The school garden plots that CitySprouts helps the students to tend do not produce enough vegetables to supply the cafeteria, so instead the students or teachers take home the produce to share it with their families. Andrea also tells me that they like to allow some of it to “die on the vine,” so that students can see how vegetables decompose and understand that as a part of nature.
CitySprouts does, however, interact with the school cafeterias in other ways. Andrea tells me that the cafeteria staff will sometimes use fresh herbs from the garden. Last spring, the 6th, 7th, and 8th graders in CitySprouts’ after-school program each developed their own sauce for the local coconut-crusted redfish that is served in Cambridge cafeterias. The students voted to select their favorite, and the winning sauce is now served in all Cambridge cafeterias.
The summer program allows middle school students to engage more with the gardens and understand the larger food system. The lunches provided to the students as a part of the program are made with the produce they helped to grow. Furthermore, the activities encourage them to consider the larger food system outside of the garden plot. In one assignment, they imagine the journey of a product from the farm to the grocery store and calculate what percentage of the final price goes to the farmer. The students also volunteer at Gaining Ground, a farm in Concord that provides produce for food pantries, which gives them the opportunity to see how a full-scale farm operates.
Today, nutrition is often broken down into nutrients and calories, but CitySprouts takes a more holistic view. Andrea explains, “we believe that introducing vegetables and just getting students more familiar with them will just make them more comfortable, so when they see it again, they’re more likely to eat it.”
She also appreciates the sense of ownership the CitySprouts method gives the kids. She explains how the little kids will plant the beans, measure them, watch them grow, “and then they eat the beans, and they really like them,” she concludes, visibly giddy.
The cider pressings are a little bit different than the majority of CitySprouts events. Although it is still hands-on, it is less of an educational event and more of a fun one to get the kids outside to see the garden and involve teachers who have not used the garden in their curriculum. The apples are from Kimball Farm, about 40 miles outside of Boston, and are what is known as “second-pick” apples, “so they’re pretty gnarly looking, but it makes no difference for cider,” Andrea explains.
As a Texas native, I’ve never made cider, so I get a quick explanation of the process before the next class comes out. I am at the chopping station, helping the students to cut the apples into chunks with butter knives.
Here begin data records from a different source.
-- ==== Sys2Proof/Certificates/Slice0/Obligations.lean ====
section
/-! DEFINITION. The statements for the provers: each formalises rules of spec/ over every state, word, byte or schedule. -/

open Sys2Proof Sys2Proof.Machine

/-! ### Encoding (30_encoding.md) -/

/-- Decoding and encoding are inverse: a word decodes to an instruction iff it is that instruction's word, with every operand at every
value (R49, R50). -/
def Obligations.DecodeInvertsEncode : Prop :=
  ∀ (w : CmdWord) (i : Instr), decode w = .legal i ↔ w = encode i

/-- R49: the words of the six rows, the numbers of legal and reserved words, and the patterns' disjointness. -/
def Obligations.CommandTableSelectsWords : Prop :=
  (∀ w : CmdWord,
    (decode w = .legal .start16 ↔ w &&& 0x7FF#11 = 0x100#11) ∧
    ((∃ b, decode w = .legal (.byte16 b)) ↔ w &&& 0x700#11 = 0x200#11) ∧
    (∀ b : Byte, decode w = .legal (.byte16 b) ↔ w.toNat = 0x200 + b.toNat) ∧
    (decode w = .legal .finish16 ↔ w &&& 0x7FF#11 = 0x300#11) ∧
    (decode w = .legal .start32 ↔ w &&& 0x7FF#11 = 0x500#11) ∧
    ((∃ b, decode w = .legal (.byte32 b)) ↔ w &&& 0x700#11 = 0x600#11) ∧
    (∀ b : Byte, decode w = .legal (.byte32 b) ↔ w.toNat = 0x600 + b.toNat) ∧
    (decode w = .legal .finish32 ↔ w &&& 0x7FF#11 = 0x700#11)) ∧
  commandTable.Pairwise (fun a b => ∀ w : CmdWord, (rowSelects a w && rowSelects b w) = false) ∧
  ((List.range 2048).filter fun n => (opOf (decode (BitVec.ofNat 11 n))).isSome).length = 516 ∧
  ((List.range 2048).filter fun n => (opOf (decode (BitVec.ofNat 11 n))).isNone).length = 1532

/-- R50: decoding read off the word as a number, so that no bit operation of the decoder is taken on trust. -/
def Obligations.DecodeReadsFieldsAsNumbers : Prop :=
  ∀ w : CmdWord,
    let u : UnitId := if w.toNat / 1024 = 1 then .u32 else .u16
    let op := w.toNat / 256 % 4
    let data := w.toNat % 256
    (op = 1 ∧ data = 0 → decode w = .legal (instrOf u .start 0#8)) ∧
    (op = 2 → decode w = .legal (instrOf u .byte (BitVec.ofNat 8 data))) ∧
    (op = 3 ∧ data = 0 → decode w = .legal (instrOf u .finish 0#8)) ∧
    (op = 0 ∨ (op = 1 ∧ data ≠ 0) ∨ (op = 3 ∧ data ≠ 0) → ∃ k, decode w = .reserved u k)

/-- R45: the word as a number, for the fields of any word and for the word of any instruction. -/
def Obligations.WordIsItsFieldsAsNumber : Prop :=
  (∀ w : CmdWord, w.toNat = (unitField w).toNat * 1024 + (opField w).toNat * 256 + (dataField w).toNat) ∧
  (∀ i : Instr, (encode i).toNat = (unitCode i.unit).toNat * 1024 + (opCode i.op).toNat * 256 + i.data.toNat)
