-- ==== Sys2Proof/Laws/Ops.lean ====
section
/-! SUPPORT. One spec lemma per shared operation: everything it can do, said once, so that later proofs cite it and do not unfold it. -/

namespace Sys2Proof.Machine

/-! ### Acceptance (R140) -/

/-- A word presented to a unit in SHIFT or FAULT changes nothing. -/
theorem acceptAt_idles {u : UnitId} {judge : Phase → State → State} {s : State}
    (h : s.phase u = .shift ∨ s.phase u = .fault) : acceptAt u judge s = .next s := by
  rcases h with h | h <;> simp [acceptAt, h]

/-- In every other phase it is judged, by that phase. -/
theorem acceptAt_judges {u : UnitId} {judge : Phase → State → State} {s : State}
    (h1 : s.phase u ≠ .shift) (h2 : s.phase u ≠ .fault) : acceptAt u judge s = .next (judge (s.phase u) s) := by
  unfold acceptAt
  split <;> simp_all

/-- Acceptance always answers a next state: unchanged, or judged. -/
theorem acceptAt_cases (u : UnitId) (judge : Phase → State → State) (s : State) :
    ((s.phase u = .shift ∨ s.phase u = .fault) ∧ acceptAt u judge s = .next s) ∨
    (s.phase u ≠ .shift ∧ s.phase u ≠ .fault ∧ acceptAt u judge s = .next (judge (s.phase u) s)) := by
  by_cases h : s.phase u = .shift ∨ s.phase u = .fault
  · exact .inl ⟨h, acceptAt_idles h⟩
  · rw [not_or] at h
    exact .inr ⟨h.1, h.2, acceptAt_judges h.1 h.2⟩

/-- A legal command is held or discarded, has its effect, or is a ProtocolError. -/
theorem acceptCommand_cases (u : UnitId) (allowed : Phase → Bool) (effect : State → State) (s : State) :
    ((s.phase u = .shift ∨ s.phase u = .fault) ∧ acceptCommand u allowed effect s = .next s) ∨
    (s.phase u ≠ .shift ∧ s.phase u ≠ .fault ∧ allowed (s.phase u) = true ∧
      acceptCommand u allowed effect s = .next (effect s)) ∨
    (s.phase u ≠ .shift ∧ s.phase u ≠ .fault ∧ allowed (s.phase u) = false ∧
      acceptCommand u allowed effect s = .next (raiseFault u .protocolError s)) := by
  rcases acceptAt_cases u (fun p t => if allowed p then effect t else raiseFault u .protocolError t) s with h | ⟨h1, h2, h⟩
  · exact .inl h
  · cases ha : allowed (s.phase u)
    · exact .inr (.inr ⟨h1, h2, rfl, by simpa [acceptCommand, ha] using h⟩)
    · exact .inr (.inl ⟨h1, h2, rfl, by simpa [acceptCommand, ha] using h⟩)

/-- A reserved word is held or discarded, or is an IllegalCommand. -/
theorem acceptReserved_cases (u : UnitId) (s : State) :
    ((s.phase u = .shift ∨ s.phase u = .fault) ∧ acceptReserved u s = .next s) ∨
    (s.phase u ≠ .shift ∧ s.phase u ≠ .fault ∧ acceptReserved u s = .next (raiseFault u .illegalCommand s)) :=
  acceptAt_cases u _ s

/-! ### Instructions -/

/-- The phases that allow a command; with its micro-operation, all in which the six commands differ. -/
def allowedFor : Instr → Phase → Bool
  | .start16 | .start32 => allowsStart
  | .byte16 _ | .finish16 | .byte32 _ | .finish32 => allowsByteOrFinish

/-- Every command is an acceptance at its own unit. -/
theorem exec_eq_accept (i : Instr) (s : State) : exec i s = acceptCommand i.unit (allowedFor i) (microOp i) s := by
  cases i <;> rfl

/-- The inversion of `exec`: held or discarded, the micro-operation, or a ProtocolError. -/
theorem exec_cases (i : Instr) (s : State) :
    ((s.phase i.unit = .shift ∨ s.phase i.unit = .fault) ∧ exec i s = .next s) ∨
    (s.phase i.unit ≠ .shift ∧ s.phase i.unit ≠ .fault ∧ allowedFor i (s.phase i.unit) = true ∧
      exec i s = .next (microOp i s)) ∨
    (s.phase i.unit ≠ .shift ∧ s.phase i.unit ≠ .fault ∧ allowedFor i (s.phase i.unit) = false ∧
      exec i s = .next (raiseFault i.unit .protocolError s)) := by
  rw [exec_eq_accept]
  exact acceptCommand_cases _ _ _ s

/-! ### Decoding -/

/-- A decoded instruction addresses the unit of the word's bit 10. -/
theorem decode_legal_unit {w : CmdWord} {i : Instr} (h : decode w = .legal i) : i.unit = unitOf w := by
  unfold decode at h
  split at h
  · split at h
    · cases h; cases unitOf w <;> rfl
    · cases h
  · split at h
    · cases h; cases unitOf w <;> rfl
    · split at h
      · split at h
        · cases h; cases unitOf w <;> rfl
        · cases h
      · cases h

/-- A reserved word addresses the unit of its bit 10. -/
theorem decode_reserved_unit {w : CmdWord} {u : UnitId} {k : ReservedKind} (h : decode w = .reserved u k) : u = unitOf w := by
  unfold decode at h
  split at h
  · split at h
    · cases h
    · cases h; rfl
  · split at h
    · cases h
    · split at h
      · split at h
        · cases h
        · cases h; rfl
      · cases h; rfl

/-! ### Turns -/

/-- R56: a presented word is accepted iff its unit is not in SHIFT. -/
theorem cmdAccept_cons {s : State} {w : CmdWord} {rest : List CmdWord} (h : s.port = w :: rest) :
    cmdAccept s = true ↔ s.phase (unitOf w) ≠ .shift := by
  simp only [cmdAccept, cmd, h, List.head?_cons, busy, State.phase]
  cases (s.ctl (unitOf w)).ph <;> decide

/-- U16's own turn: nothing, one division step, or the fold. -/
theorem ownStep16_cases (s : State) :
    (s.u16.ph ≠ .shift ∧ ownStep16 s = .next s) ∨
    (s.u16.ph = .shift ∧ s.u16.cnt = 0#4 ∧ ownStep16 s = .next (foldStep16 s)) ∨
    (s.u16.ph = .shift ∧ s.u16.cnt ≠ 0#4 ∧ ownStep16 s = .next (bitStep16 s)) := by
  unfold ownStep16
  split
  · split <;> simp_all
  · simp_all

/-- U32's own turn: nothing, one division step, or the model's fault. -/
theorem ownStep32_cases (s : State) :
    (s.u32.ph ≠ .shift ∧ ownStep32 s = .next s) ∨
    (s.u32.ph = .shift ∧ s.u32.cnt = 0#4 ∧ ownStep32 s = .fault .cntUnderflow32) ∨
    (s.u32.ph = .shift ∧ s.u32.cnt ≠ 0#4 ∧ ownStep32 s = .next (bitStep32 s)) := by
  unfold ownStep32
  split
  · split <;> simp_all
  · simp_all

/-- The host's turn: no word, a word held, a legal command, or a reserved word. -/
theorem commandTurn_cases (s : State) :
    (s.port = [] ∧ commandTurn s = .next s) ∨
    (∃ w rest, s.port = w :: rest ∧ s.phase (unitOf w) = .shift ∧ commandTurn s = .next s) ∨
    (∃ w rest i, s.port = w :: rest ∧ s.phase (unitOf w) ≠ .shift ∧ decode w = .legal i ∧
      commandTurn s = exec i { s with port := rest }) ∨
    (∃ w rest k, s.port = w :: rest ∧ s.phase (unitOf w) ≠ .shift ∧ decode w = .reserved (unitOf w) k ∧
      commandTurn s = acceptReserved (unitOf w) { s with port := rest }) := by
  cases hp : s.port with
  | nil => exact .inl ⟨rfl, by simp [commandTurn, hp]⟩
  | cons w rest =>
    right
    by_cases hs : s.phase (unitOf w) = .shift
    · have hn : cmdAccept s = false := by
        by_contra hc
        exact (cmdAccept_cons hp).1 (by simpa using hc) hs
      exact .inl ⟨w, rest, rfl, hs, by simp [commandTurn, hp, hn]⟩
    · have ha := (cmdAccept_cons hp).2 hs
      right
      cases hd : decode w with
      | legal i => exact .inl ⟨w, rest, i, rfl, hs, hd, by simp [commandTurn, hp, ha, hd, perform]⟩
      | reserved u k =>
        have hu := decode_reserved_unit hd
        subst hu
        exact .inr ⟨w, rest, k, rfl, hs, hd, by simp [commandTurn, hp, ha, hd, perform]⟩

/-- A step is the turn's, on the state with that turn taken off. -/
theorem step_of_turn {s : State} {t : Config.Turn} (h : s.turn = t) : step s = takeTurn t s.advance := by
  rw [step, h]

/-- The inversion of `step`: if it answers `t`, one of these happened, and nothing else. -/
theorem step_cases {s t : State} (h : step s = .next t) :
    (∃ n, s.turn = .reset n ∧ t = resetStep n s.advance) ∨
    (s.turn = .own .u16 ∧ s.u16.ph ≠ .shift ∧ t = s.advance) ∨
    (s.turn = .own .u16 ∧ s.u16.ph = .shift ∧ s.u16.cnt = 0#4 ∧ t = foldStep16 s.advance) ∨
    (s.turn = .own .u16 ∧ s.u16.ph = .shift ∧ s.u16.cnt ≠ 0#4 ∧ t = bitStep16 s.advance) ∨
    (s.turn = .own .u32 ∧ s.u32.ph ≠ .shift ∧ t = s.advance) ∨
    (s.turn = .own .u32 ∧ s.u32.ph = .shift ∧ s.u32.cnt ≠ 0#4 ∧ t = bitStep32 s.advance) ∨
    (s.turn = .command ∧ s.port = [] ∧ t = s.advance) ∨
    (s.turn = .command ∧ ∃ w rest, s.port = w :: rest ∧ s.phase (unitOf w) = .shift ∧ t = s.advance) ∨
    (s.turn = .command ∧ ∃ w rest i, s.port = w :: rest ∧ s.phase (unitOf w) ≠ .shift ∧ decode w = .legal i ∧
      exec i { s.advance with port := rest } = .next t) ∨
    (s.turn = .command ∧ ∃ w rest k, s.port = w :: rest ∧ s.phase (unitOf w) ≠ .shift ∧
      decode w = .reserved (unitOf w) k ∧ acceptReserved (unitOf w) { s.advance with port := rest } = .next t) := by
  cases ht : s.turn with
  | reset n =>
    rw [step_of_turn ht] at h
    cases h
    exact .inl ⟨n, rfl, rfl⟩
  | own u =>
    rw [step_of_turn ht] at h
    cases u with
    | u16 =>
      simp only [takeTurn, ownStep] at h
      rcases ownStep16_cases s.advance with ⟨h1, h2⟩ | ⟨h1, h2, h3⟩ | ⟨h1, h2, h3⟩
      · rw [h2] at h
        cases h
        exact .inr (.inl ⟨rfl, h1, rfl⟩)
      · rw [h3] at h
        cases h
        exact .inr (.inr (.inl ⟨rfl, h1, h2, rfl⟩))
      · rw [h3] at h
        cases h
        exact .inr (.inr (.inr (.inl ⟨rfl, h1, h2, rfl⟩)))
    | u32 =>
      simp only [takeTurn, ownStep] at h
      rcases ownStep32_cases s.advance with ⟨h1, h2⟩ | ⟨h1, h2, h3⟩ | ⟨h1, h2, h3⟩
      · rw [h2] at h
        cases h
        exact .inr (.inr (.inr (.inr (.inl ⟨rfl, h1, rfl⟩))))
      · rw [h3] at h
        cases h
      · rw [h3] at h
        cases h
        exact .inr (.inr (.inr (.inr (.inr (.inl ⟨rfl, h1, h2, rfl⟩)))))
  | command =>
    rw [step_of_turn ht] at h
    simp only [takeTurn] at h
    rcases commandTurn_cases s.advance with ⟨h1, h2⟩ | ⟨w, r, h1, h2, h3⟩ | ⟨w, r, i, h1, h2, h3, h4⟩ | ⟨w, r, k, h1, h2, h3, h4⟩
    · rw [h2] at h
      cases h
      simp_all
    · rw [h3] at h
      cases h
      simp_all
    · rw [h4] at h
      simp_all
    · rw [h4] at h
      simp_all

end Sys2Proof.Machine
end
After the washing, chopping and mashing have been completed, we all gather around the cider press, a wood and red-painted metal contraption that, like the apple masher, looks most akin to something the pioneers would have used.
We all take turns helping to twist the press until it is tight and then to pump the lever until all the juice is squeezed out of the mashed apples. Next, we distribute the cider in compostable paper cups, and ask the students to wait to drink because we are going to do a toast. Since apple cider pressing is a fall tradition in New England, we decide to toast to fall. We all say “To Fall!,” clink our paper cups together, and have a sip. It’s easily the best apple cider I’ve ever had and the kids can’t get enough of it.